There’s a great short blog post up by James Fallows, on ‘the norms on which governing depends’. I find the idea fascinating, and think it’s extremely important. He highlights that it’s too hard to make laws for every situation; and that we rely on institutional norms to guide the functioning of those institutions in many ways. Norms in the sense of expected behaviours that everyone takes for granted, that aren’t explicitly legislated, but that are a crucial part of how the system functions.

I would argue it’s something a little more fundamental than that. Perhaps that we expect many of our governance and political systems to be in some sense adversarial; that they will in effect be a contest of ideas, of rhetoric, of political ability and organisational capacity, often.

But I think while we expect adversarial approaches within those systems, they rest on an assumption that the adversarial context will take place within the system, and that contestants won’t seek to undermine the system itself in efforts to win. If two boxers are fighting in a ring, we expect them to still play by the rules; to not be so caught up in the contest that one of them sneaks in a knife, or tries to strangle the other with the ropes. I think it’s bound up with the idea that there must still be an external other, perhaps, and a sense of identity that unites both sides of the contest. When that’s gone, then perhaps the contest becomes the entire context, and there is no reason to value norms, or preserve institutions, except in so much as they serve to further the interests of one side or the other.

This is something I think is both interesting and important, but I haven’t seen it clearly articulated many times. You might call it ‘the tragedy of this is why we can’t have nice systems of governance’.

Borgen

I’ve been watching and enjoying Borgen a lot recently. I know that in doing so I come to the party quite late, as it first came out in 2010.

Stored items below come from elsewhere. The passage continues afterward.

-- ==== Sys2Proof/Machine/Tasks.lean ====
section
/-! DEFINITION. Machine/Tasks.lean: task cycles, online change, forcing, reading of variables and the stored program
(05_cycle_execution.md). -/

namespace Sys2Proof.Machine

/-! ### Instants and charged time (R148, R162) -/

/-- The module executes cycles: RUN, an admitted task set, and a role that runs it. -/
def State.runsTasks (s : State) : Bool :=
  s.modes.mode == .run && s.prog.admitted &&
  (s.modes.role == .simplex || s.modes.role == .lead || s.modes.role == .follow)

/-- Start of cycle n of a task: S + n PERIOD. -/
def State.cycleAt (s : State) (d : TaskDef) (n : Nat) : Nat := s.prog.anchor + n * d.period * 10000

def TaskDef.harvestNs (d : TaskDef) : Nat := d.harvest * 10000

/-- 80 % of BUDGET, and the watchdog limit, in 100 ns units (R163, R164). -/
def TaskDef.warnAt (d : TaskDef) : Nat := ceilDiv (d.budget * 80) 100
def TaskDef.limit (d : TaskDef) : Nat := ceilDiv d.charge 100

/-- Charged time of a cycle that ends: 0 where it was complete before its latch, else a free value between what its
budget warning showed and the next threshold (R162, log 11). -/
def State.drawCharge (s : State) (d : TaskDef) (c : Cyc) : Nat × State :=
  if c.prior then (0, s)
  else
    let hi := if c.warned then d.limit else d.warnAt
    (c.charged + (Config.freeWord s.free).toNat % max 1 (hi - c.charged), { s with free := s.free + 1 })

/-! ### Latch (R150, R157 to R160, R194) -/

/-- A cycle as it starts from the checkpoint. -/
def freshCycle (d : TaskDef) (tk : Task) (n start : Nat) (img : Mem) (spec : Bool) : Cyc :=
  { n := n, start := start, spec := spec, regs := tset [] 30 (BitVec.ofNat 64 d.stkSize), pc := d.entry, img := img
    sp := { tk.sp with stk := [] } }

/-- A speculative cycle's recorded words are equal in the new image. -/
def sameWords (c : Cyc) (img : Mem) : Bool := c.readSet.all (fun w => mread c.img (8 * w) 8 == mread img (8 * w) 8)

/-- A confirmed speculation: what it held takes effect now (R159, R160, R223). -/
def State.confirm (s : State) (n : Nat) (tk : Task) (c : Cyc) (img : Mem) : State :=
  let c1 : Cyc := { c with spec := false, img := img, held := false, trap := none, prior := c.done }
  let s1 := s.setTask n { tk with cyc := some c1, confirmed := satInc tk.confirmed }
  let s2 := if c.filterFull then s1.event 0x0709 [n] else s1
  let s3 := if c.divZero && !tk.fault.getLsbD 0 then s2.event 0x070B [n, c.divZeroPc] else s2
  match c.trap with
  | some (b, pc) => s3.taskFault n b pc
  | none => s3

/-- A cycle start with its latched image, over which the task's IN forces are laid; `lat` is the mirror latency in a
follower. -/
def State.latch (s : State) (d : TaskDef) (tk : Task) (start : Nat) (raw : Mem) (lat : Nat) : State :=
  let img := s.forceOver d.task 0 raw
  let base : Task := { tk with
    img := img, seen := d.seenIn raw tk.seen, mirrored := none, nextN := tk.nextN + 1, everLatched := true }
  let fresh := { freshCycle d tk tk.nextN start img false with lat := lat }
  match tk.cyc with
  | some c =>
    if c.n == tk.nextN && sameWords c img then s.confirm d.task base { c with lat := lat } img
    else s.setTask d.task { base with cyc := some fresh, squashes := satInc tk.squashes }
  | none => s.setTask d.task { base with cyc := some fresh }

/-! ### Watchdog (R163, R164) -/

/-- BUDGET_WARNING. -/
def execBudgetWarning (t : Nat) (task : Fin 64) (charged : Nat) (s : State) : Host.Outcome State Fault Refusal :=
  let s0 := s.tick t
  let n := task.val
  let tk := s0.task n
  .next (match s0.taskDef n, tk.cyc with
    | some d, some c =>
      if !s0.runsTasks || c.spec || c.warned || c.done || charged * 100 < d.budget * 80 then s0
      else
        (s0.setTask n { tk with cyc := some { c with warned := true, charged := charged }
                                warnings := satInc tk.warnings }).event 0x0701 [n, charged]
    | _, _ => s0)

/-- The cycle watchdog trips: the cycle is abandoned, event 0x0700, the watchdog trip source, HOLD with cause 4. -/
def State.watchdogTrip (s : State) (n charged : Nat) : State :=
  let tk := s.task n
  let s1 := (s.setTask n { tk.setFault 4 with cyc := none, overruns := satInc tk.overruns }).event 0x0700 [n, charged]
  (({ s1 with trip := { s1.trip with watchdog := true } }).tripSettle).stationHold 4 n

/-- WATCHDOG_TRIP: the charged time of an incomplete cycle reaches the limit. -/
def execWatchdogTrip (t : Nat) (task : Fin 64) (charged : Nat) (s : State) : Host.Outcome State Fault Refusal :=
  let s0 := s.tick t
  let n := task.val
  .next (match s0.taskDef n, (s0.task n).cyc with
    | some d, some c =>
      if !s0.runsTasks || c.spec || c.done || charged * 100 < d.charge then s0 else s0.watchdogTrip n charged
    | _, _ => s0)

/-! ### Online-change sets (R73, R75, R175 to R178, R184) -/

def OcSet.tasks (o : OcSet) : List Nat := (o.entries.map (fun e => handleTask e.handle)).eraseDups

def OcSet.shares (a b : OcSet) : Bool := a.tasks.any b.tasks.contains

/-- Store a value in a space of a task. -/
def Task.put (t : Task) (h : BitVec 32) (b : List Byte) : Task :=
  let o := handleOff h
  match handleSpace h with
  | 1 => { t with sp := { t.sp with out := mwrite t.sp.out o b } }
  | 2 => { t with sp := { t.sp with var := mwrite t.sp.var o b } }
  | 3 => { t with sp := { t.sp with ret := mwrite t.sp.ret o b } }
  | 4 => { t with con := mwrite t.con o b }
  | _ => t

def VarEntry.bytes (e : VarEntry) : List Byte := leBytes e.width e.value.toNat

/-- A force in effect covers a byte of a variable. -/
def State.covered_ (s : State) (e : VarEntry) : Bool :=
  (List.range e.width).any (fun i =>
    (forcedByte s.prog.effForces (handleTask e.handle) (handleSpace e.handle) (handleOff e.handle + i)).isSome)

The first season I found dragged a little, after the initial episodes on forming a government. While it seems reasonable to include a plotline on the family strains that being a prime minister might involve, it felt by the end that I was just watching a sitcom whose main character happened to be prime minister. More like 1600 Penn, which is not a show that I’m interested in.

But it picks up in season two. There are episodes that centre around genuine political, policy questions. What should the government do on troop commitment in Iraq? How should it manage relations with Greenland and the US? (Although possibly the latter was season one). What happens when your junior coalition partner is having a leadership coup? Those are all interesting stories, and I’m enjoying see them play out.

It’s still TV, and if you wanted to there are multiple holes that could be poked. But it’s fun, and I’m enjoying it.

Reading

While I’ve been reading a lot of stuff that I’ve really enjoyed, one or two books have been less exciting.

Why Labor should savour its Greens was disappointing. Given the contentiousness of the thesis in his title, I expected a lot more. Certainly there’s a whole set of complex political issues here. Instead, this turns out to be mostly a dry, and somewhat superficial reading of both their policy platforms; and it wasn’t at all insightful. In making voting decisions, reading policy platforms is a good way to find the concrete statements political parties have made, and which are likely to inform their decisions. But this book doesn’t make for gripping reading, and I don’t think it adds much to the debate.

Courtiers: The Secret History of the Georgian Court has an intriguing premise. And the book has strong points; Worsley has done well in researching a range of courtiers, pulling together material from a whole range of sources to tell stories about individuals in a sympathetic and approachable way. There were two weaknesses that bothered me though. One was that she has a researcher’s tendency to want to make use of everything she’d found; it felt at times as though it was a catalogue of factoids. Which tied in at times to her other weakness, which was not stepping back often enough, to show what an individual’s experience might reveal about society, or -what I was most interested in – the court. I felt as though I had an insight into the challenges of a few people in her story, but not genuinely into how the court as a whole might function, or even what defined a ‘court’ as such.